In 2007, Cliff Lee was so bad in Cleveland that he was demoted to the minor leagues and left off the playoff roster, despite having a 49-28 record and a 4.39 ERA in his first five seasons in Cleveland.  In 2008, having won the last spot in the rotation in spring training, Lee went 22-3 with a 2.54 ERA and won the American League Cy Young Award.

Zack Greinke debuted for the Royals as a 20-year-old in 2004, going 8-11 with a 3.97 ERA.  He had a rough 2005, and left the team before the 2006 due to depression and social anxiety disorder.  When he returned, he pitched mostly in the minors; in 2007, he split time between the Kansas City rotation and bullpen, pitching effectively in both roles.  2008 found Greinke in the rotation for the entire season, and it appeared the ship had been righted.  He posted a 3.47 ERA in 32 starts and won 13 games.  Obviously talented, Greinke entered 2009 as the ace of the staff (as much for his own talent as for the lack from his teammates) and did he ever deliver.  Greinke had a league-leading 2.16 ERA and went 16-8, winning the Cy Young Award.

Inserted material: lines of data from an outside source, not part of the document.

-- ==== Sys2Proof/Safety.lean ====
section
/-! DEFINITION. What counts as a consistent engine, in the terms the statements use: the invariants that 10_state.md
gives each item of state, and what an operand denotes by the words of 30_encoding.md R55 and R56. -/

namespace Sys2Proof.Machine

/-- The flags are undefined with all four results 0, or exactly one of `FE`, `FG`, `FL` is 1 and `FZ` = `FE`
(R12, R100). -/
def Flags.legal (f : Flags) : Bool :=
  f == ⟨false, false, false, false, false⟩ || f == ⟨true, true, false, false, true⟩
    || f == ⟨true, false, true, false, false⟩ || f == ⟨true, false, false, true, false⟩

/-- A consistent state: the parameters are in their legal range (R4), every store is in canonical form and in its
address range (R10, R16 to R20), the program is one START admits (R15, R53), and the relations of R11 to R14 and R22
between `pc`, `RUN`, `FAULT`, the flags and `EXECUTED` hold. -/
structure State.Valid (s : State) : Prop where
  cfgLegal : s.cfg.legal = true
  regsWf : RegFile.wf s.cfg.nreg s.regs = true
  memWf : Memory.wf s.cfg.memSize s.mem = true
  cacheWf : CacheMap.wf s.cache = true
  diskWf : Disk.wf s.cfg.nsect s.disk = true
  diskAlloc : ∀ n, (s.sector n).alloc = false → (s.sector n).val = 0
  headInRange : s.head < s.cfg.nsect
  inqWf : Ports.wf s.cfg.nin s.inq = true
  outqWf : Ports.wf s.cfg.nout s.outq = true
  progFits : s.prog.length ≤ s.cfg.progMax
  progWords : ∀ iw ∈ s.prog, wordWellFormed iw = true
  pcInRange : s.pc.toNat ≤ s.prog.length
  idleEmpty : s.run = .idle → s.prog = []
  completedAtEnd : s.run = .completed → s.pc.toNat = s.prog.length
  faultedHere : s.run = .faulted → s.fault.kind ≠ .none ∧ s.fault.line = s.pc + 1 ∧ s.pc.toNat < s.prog.length
  unfaulted : s.run ≠ .faulted → s.fault = ⟨.none, 0⟩
  flagsLegal : s.flags.legal = true
  executedBits : s.executed &&& 0xFFE00001#32 = 0

/-- Register `n` exists (R10). -/
def State.HasReg (s : State) (n : BitVec 32) : Prop := 1 ≤ n.toNat ∧ n.toNat ≤ s.cfg.nreg

/-- A `val` operand denotes a value: the content of a register that exists, or an immediate (R55). -/
inductive State.Denotes (s : State) : Operand → Word → Prop where
  | reg (n : BitVec 32) (h : s.HasReg n) : State.Denotes s (.reg n) (s.readReg n.toNat)
  | imm (v : Word) : State.Denotes s (.imm v) v

/-- An operand that no `val` position accepts (R55): a register that does not exist, a port, a bad token, nothing. -/
def State.NotValue (s : State) (a : Operand) : Prop := ∀ v, ¬ s.Denotes a v

/-- The operands `d`, `a`, `b` of an arithmetic instruction in either of its forms (R91): three arguments, or two, of
which the destination is also the left source. -/
inductive State.ArithForm (s : State) (n : BitVec 32) : Args → Word → Word → Prop where
  | three (h : s.HasReg n) (a1 a2 : Operand) (a b : Word) (ha : s.Denotes a1 a) (hb : s.Denotes a2 b) :
      State.ArithForm s n ⟨.reg n, a1, a2, false⟩ a b
  | two (h : s.HasReg n) (a1 : Operand) (b : Word) (hb : s.Denotes a1 b) :
      State.ArithForm s n ⟨.reg n, a1, .absent, false⟩ (s.readReg n.toNat) b

/-- `s` after an instruction of opcode number `opc` whose only effect is to go on to the next slot: `pc`, `CYCLES` and
the opcode's bit of `EXECUTED` (R77, R78). -/
def State.booked (s : State) (opc : Nat) : State :=
  { s with pc := s.pc + 1, cycles := s.cycles + 1, executed := s.executed ||| 1#32 <<< opc }

/-- In `t` register `n` holds `v`, and every other register holds what it holds in `s` (R10). -/
def State.SetsReg (s t : State) (n : BitVec 32) (v : Word) : Prop :=
  t.readReg n.toNat = v ∧ ∀ m, m ≠ n.toNat → t.readReg m = s.readReg m

/-- The exact quotient of DIV by the spec's words: the greatest integer not above `a / b` (R6, R95), or `a / b` rounded
toward zero (93_implementation_defined.md U3). -/
def roundedQuotient (m : DivMod) (a b : Int) : Int :=
  match m with
  | .floor => ⌊(a : ℚ) / (b : ℚ)⌋
  | .trunc => if 0 ≤ (a : ℚ) / (b : ℚ) then ⌊(a : ℚ) / (b : ℚ)⌋ else ⌈(a : ℚ) / (b : ℚ)⌉

/-- The instruction of this record, executed in `s`, raises the fault `k`: `RUN` and `FAULT` are written as R147 says
and nothing else changes. -/
def Faults (i : Instr) (s : State) (k : FaultKind) : Prop :=
  exec i s = .next { s with run := .faulted, fault := ⟨k, s.pc + 1⟩ }

/-- What ADD, SUB and MUL do (R91 to R94, R97 (b)): in either form, the destination gets `wrap` of the exact result
`f a b`, unless it fits no word and the parameter `Overflow` is `refuse`, in which case there is no step (R4); every
other operand list raises `InvalidOperand`. -/
def WrappingRule (mk : Args → Instr) (opc : Nat) (f : Int → Int → Int) : Prop :=
  ∀ (s : State) (r : Args),
    (∀ n a b, s.ArithForm n r a b →
      if s.cfg.overflow = .wrap ∨ fitsWord (f a.toInt b.toInt) = true then
        ∃ t, exec (mk r) s = .next t ∧ s.SetsReg t n (wrap (f a.toInt b.toInt))
          ∧ t = { s.booked opc with regs := t.regs }
      else exec (mk r) s = .refused (.overflowNotAdmitted (f a.toInt b.toInt)))
    ∧ (r.wellFormed = true → (∀ n a b, ¬ s.ArithForm n r a b) → Faults (mk r) s .invalidOperand)

/-- What JMP, JE and JNE do (R101 to R104): a literal line in `[1, PROG_LEN]` is jumped to when `taken` holds of the
flags, else `pc` goes on by 1; a literal line out of range raises `OutOfRange`, taken or not; every other operand list
raises `InvalidOperand`. -/
def JumpRule (mk : Args → Instr) (opc : Nat) (taken : Flags → Bool) : Prop :=
  ∀ (s : State),
    (∀ line : Word,
      if 1 ≤ line.toInt ∧ line.toInt ≤ s.progLen then
        exec (mk ⟨.imm line, .absent, .absent, false⟩) s = .next { s.booked opc with
          pc := if taken s.flags then BitVec.ofInt 32 (line.toInt - 1) else s.pc + 1 }
      else Faults (mk ⟨.imm line, .absent, .absent, false⟩) s .outOfRange)
    ∧ ∀ r : Args, r.wellFormed = true → (∀ line, r ≠ ⟨.imm line, .absent, .absent, false⟩) →
        Faults (mk r) s .invalidOperand

end Sys2Proof.Machine
end

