/-- R140, R143 to R145: which instructions can raise which fault. Rests on the spec's own decision D16. -/
def Obligations.FaultKindsByInstruction : Prop :=
  ∀ (i : Instr) (s t : State), s.run = .running → exec i s = .next t → t.run = .faulted →
    (t.fault.kind = .outOfRange → (opcodeOf i).toNat ∈ [8, 9, 10, 11, 12, 14, 15, 16])
    ∧ (t.fault.kind = .arithmeticError → (opcodeOf i).toNat ∈ [5, 6])
    ∧ (t.fault.kind = .deviceError → (opcodeOf i).toNat ∈ [17, 18])
    ∧ t.fault.kind ≠ .none ∧ i ≠ .empty

/-- R143, with the line check of R101 and the operand lists of R111 and R121: `OutOfRange` is raised exactly by the
RAM, disk and jump instructions, and exactly when every operand has resolved and the literal lies outside its range;
CACHE and CACHE_INVALIDATE never raise it. Rests on the spec's own decisions D14, D15, D23. -/
def Obligations.WhenOutOfRangeIsRaised : Prop :=
  ∀ (i : Instr) (s : State), s.run = .running →
    (Faults i s .outOfRange ↔
      (∃ n a, s.HasReg n
        ∧ ((i = .load ⟨.reg n, .imm a, .absent, false⟩ ∧ ¬ (0 ≤ a.toInt ∧ a.toInt < s.cfg.memSize))
          ∨ (i = .diskRead ⟨.reg n, .imm a, .absent, false⟩ ∧ ¬ (0 ≤ a.toInt ∧ a.toInt < s.cfg.nsect))))
      ∨ (∃ a0 v a, s.Denotes a0 v
        ∧ ((i = .store ⟨a0, .imm a, .absent, false⟩ ∧ ¬ (0 ≤ a.toInt ∧ a.toInt < s.cfg.memSize))
          ∨ (i = .diskWrite ⟨a0, .imm a, .absent, false⟩ ∧ ¬ (0 ≤ a.toInt ∧ a.toInt < s.cfg.nsect))))
      ∨ (∃ a : Word, i = .diskSeek ⟨.imm a, .absent, .absent, false⟩ ∧ ¬ (0 ≤ a.toInt ∧ a.toInt < s.cfg.nsect))
      ∨ (∃ line : Word, ¬ (1 ≤ line.toInt ∧ line.toInt ≤ s.progLen)
        ∧ (i = .jmp ⟨.imm line, .absent, .absent, false⟩ ∨ i = .je ⟨.imm line, .absent, .absent, false⟩
          ∨ i = .jne ⟨.imm line, .absent, .absent, false⟩)))

/-- R144, with the operand forms of R91: `ArithmeticError` is raised exactly by DIV and MOD, and exactly when every
operand has resolved and the right one is 0; the destination keeps its value, and overflow never raises it. Rests on
the spec's own decision D14. -/
def Obligations.WhenArithmeticErrorIsRaised : Prop :=
  ∀ (i : Instr) (s : State), s.run = .running →
    (Faults i s .arithmeticError ↔ ∃ r n a, s.ArithForm n r a 0 ∧ (i = .div r ∨ i = .mod r))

So what changed for these two?  Lee’s case is fairly simple – he cut both his walks and home runs allowed in half while continuing to strike out as many hitters as he had.  Lee’s home run rate in 2006 was worse than he’d ever done before, and in 2007 it was comically high.  49 percent of batted balls were flyballs, and of those about 9 percent were leaving the ball park.  In 2008, Lee’s flyball rate dropped to 35 percent, and his groundball rate rose 10 percent.  He threw the same pitches with roughly the same velocity in the same proportion as he’d done before.  He increased his first pitch strike percentage by 4 percent, and that may have helped him generate 8 percent more swings on pitches outside the strike zone.  The drop in flyball rate and the drop in walks leads me to believe he changed more about where he threw the ball, not how.  It seems that by keeping the ball down in the zone, he generated more groundballs and was able to throw more strikes.  Conversely, maybe by throwing more strikes, particularly to being at-bats, he was able to keep the ball down in the zone.

For Greinke, the change was even easier – he stopped allowing home runs.  He walked 20 percent fewer batters and saw his strikeout rate rise by the same proportion, but more importantly, he cut his already good home run rate in half, allowing only 0.43 home runs per nine innings.  In 2008, Greinke generated 10 percent more groundballs than he had previously in his career; in 2009, the flyball and groundball rates were exactly the same.  He’s been relying increasing more on his curveball and less on his fastball, and he did this while throwing 5 percent FEWER strikes than he did in 2008.  Hitters swung at more pitches outside of the strike zone against Greinke and were actually more patient with pitches in the strike zone.  One thing to note here is that the Royals are a terrible defensive team, but Greinke didn’t seem to suffer from it; if anything, the numbers show that the Royals were a decent defensive club while Greinke was on the bump.

One thing in common between the two pitchers is the increased groundball rates.  There have been studies showing that pitchers with higher groundball rates also have lower home run rates per flyball, which flies in the face of the “unwritten book.”  The general thought used to be that when groundball pitchers allowed flyballs, they were more likely to be home runs because the pitch was most likely a “mistake.”  These studies show that if anything is true, it’s the inverse.  Also, neither of these guys show any of the symptoms of being particularly lucky, overall or in clutch situations.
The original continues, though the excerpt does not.